Public cloud's top 10 providers will grow their market share to 70 percent this year, according to Gartner, which has warned of the industry's top players gaining an "unchecked influence" on the Infrastructure-as-a-Service (IaaS) space.
The market watcher has forecast public cloud revenues will jump by 21 percent year over year in 2018, pushing total sales to $186.4bn.
The fastest-growing segment of the market, according to Gartner, remains IaaS, which is forecast to grow 36 percent to total $40.8bn in sales in 2018.
Meanwhile, the most lucrative segment by some margin is cloud application services (SaaS), which is set to generate $73.6bn in revenues in the same time frame.
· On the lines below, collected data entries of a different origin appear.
-- ==== Sys2Proof/Machine/Move.lean ====
section
/-! DEFINITION. MOV, PUSH and POP (44_enabling_integer_subset.md R183 to R187). -/

namespace Sys2Proof.Machine

/-- `89 /r`, mod 11: MOV x[rm], x[reg] (R184). -/
def execMovRmReg (rm reg : Reg) (s : State) : Res State := execMove (.reg rm) (.rm (.reg reg)) 2 s

/-- `89 /r`, mod 00: MOV [x[rm]], x[reg] (R184). -/
def execMovMemReg (rm reg : Reg) (s : State) : Res State := execMove (.mem rm) (.rm (.reg reg)) 2 s

/-- `8B /r`, mod 11: MOV x[reg], x[rm] (R185). -/
def execMovRegRm (reg rm : Reg) (s : State) : Res State := execMove (.reg reg) (.rm (.reg rm)) 2 s

/-- `8B /r`, mod 00: MOV x[reg], [x[rm]] (R185). -/
def execMovRegMem (reg rm : Reg) (s : State) : Res State := execMove (.reg reg) (.rm (.mem rm)) 2 s

/-- `B8+r id`: MOV r32, imm32 (R183). -/
def execMovRegImm (r : Reg) (imm : Word) (s : State) : Res State := execMove (.reg r) (.imm imm) 5 s

/-- `50+r`: PUSH r32; PUSH ESP stores ESP as it was before the decrement (R186). -/
def execPushReg (r : Reg) (s : State) : Res State :=
  andThen (push32 s (s.reg r)) fun s1 => .next (complete 1 s1)

/-- `58+r`: POP r32; for ESP the final value is the one read (R187). -/
def execPopReg (r : Reg) (s : State) : Res State :=
  andThen (memRead32 s (s.reg .esp)) fun v => .next (complete 1 ((s.popped 4).setReg r v))

end Sys2Proof.Machine
end

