-- ==== Sys2Proof/Machine/System.lean ====
section
/-! DEFINITION. Control-register access, RDTSC and the model-specific register instructions (42 R160 to R165, 43 R170 to
R172). -/

namespace Sys2Proof.Machine

/-- A 64-bit value into EDX:EAX, one use of a free value (R165, R170). -/
def deliver64 (v : BitVec 64) (s : State) : State :=
  ((s.setReg .edx (v.extractLsb' 32 32)).setReg .eax (v.extractLsb' 0 32)).spend 1

/-- `MsrDefined(i)` of R172: the 18 indices of Table 1 that carry a register (R39). -/
def msrDefined (i : Word) : Bool :=
  decide (i.toNat ≤ 0x13) && decide (i ≠ 0x03#32) && decide (i ≠ 0x0F#32)

/-- The index of the time-stamp counter (R39, R42). -/
def msrTsc : Word := 0x10#32

/-- `0F 20 /0`: MOV r32, CR0; ET reads 1 (R160, R26). -/
def execMovRegCr0 (rm : Reg) (s : State) : Res State :=
  andThen (requireCpl0 s) fun _ => .next (complete 3 (scrambleStatus (s.setReg rm s.cr0Image)))

/-- `0F 20 /4`: MOV r32, CR4; bits 31:7 read 0 (R161, R28). -/
def execMovRegCr4 (rm : Reg) (s : State) : Res State :=
  andThen (requireCpl0 s) fun _ => .next (complete 3 (scrambleStatus (s.setReg rm (s.cr4 &&& ~~~cr4Reserved))))

/-- `0F 22 /4`: MOV CR4, r32; a 1 in a reserved bit raises general protection, and VIF and VIP are forced to 0 when both
their enables are 0 (R162, R28, R16, R17). -/
def execMovCr4Reg (rm : Reg) (s : State) : Res State :=
  andThen (requireCpl0 s) fun _ =>
  let v := s.reg rm
  if v &&& cr4Reserved ≠ 0#32 then raise .generalProtection s
  else
    let s1 : State := { s with cr4 := v }
    .next (complete 3 (scrambleStatus (s1.setEflags (forceVirtualFlags v s1.eflags))))

/-- `0F 22 /0`: MOV CR0, r32, recognised and refused (R163, D21; log 24). -/
def execMovCr0Reg (_rm : Reg) (s : State) : Res State := refuse .cr0WriteNotAdmitted s

/-- `0F 31`: RDTSC; the counter is a free value (R165, R31, D11; log 19). -/
def execRdtsc (s : State) : Res State :=
  if cr4Tsd s.cr4 = true ∧ s.cpl ≠ 0#2 then raise .generalProtection s
  else .next (complete 2 (deliver64 s.draw64 s))

/-- `0F 32`: RDMSR; the contents are a free value (R170, R172, D13; logs 19, 22 and 23). -/
def execRdmsr (s : State) : Res State :=
  andThen (requireCpl0 s) fun _ =>
  if msrDefined (s.reg .ecx) = true then .next (complete 2 (deliver64 s.draw64 s))
  else refuse .reservedOrAbsentMsr s

/-- `0F 30`: WRMSR; only the time-stamp counter, whose value the model does not keep (R171, R172, D13; log 22). -/
def execWrmsr (s : State) : Res State :=
  andThen (requireCpl0 s) fun _ =>
  if msrDefined (s.reg .ecx) = true then
    if s.reg .ecx = msrTsc then .next (complete 2 s) else refuse .msrWriteNotAdmitted s
  else refuse .reservedOrAbsentMsr s

end Sys2Proof.Machine
end

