-- ==== Sys2Proof/Machine/Core.lean ====
section
/-! DEFINITION. The machine as the host sees it. -/

def Sys2Proof.core : Host.Core :=
  { State := Sys2Proof.Machine.State
    Fault := Sys2Proof.Machine.Fault
    Refusal := Sys2Proof.Machine.Refusal
    step := Sys2Proof.Machine.step
    reset := Sys2Proof.Machine.State.reset }
end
By 2021, SaaS is expected to make up 45 percent of the entire cloud market.
Gartner also found that despite an increasing number of firms moving into the cloud space, the top 10 public cloud giants are set to swell their market share from 50 percent in 2016 to 70 percent by 2021.
Sid Nag, research director at Gartner, added a word of caution, warning that while a buoyant market creates enormous opportunities for end users, firms should be wary of the increasing dominance of hyperscale IaaS providers.
"While [cloud] enables efficiencies and cost benefits, organizations need to be cautious about IaaS providers potentially gaining unchecked influence over customers and the market," Nag said.
"Although these large vendors have different strengths, and customers generally feel comfortable that they will be able to meet their current and future needs, other Database-as-a-Service offerings may be good choices for organizations looking to avoid lock-in."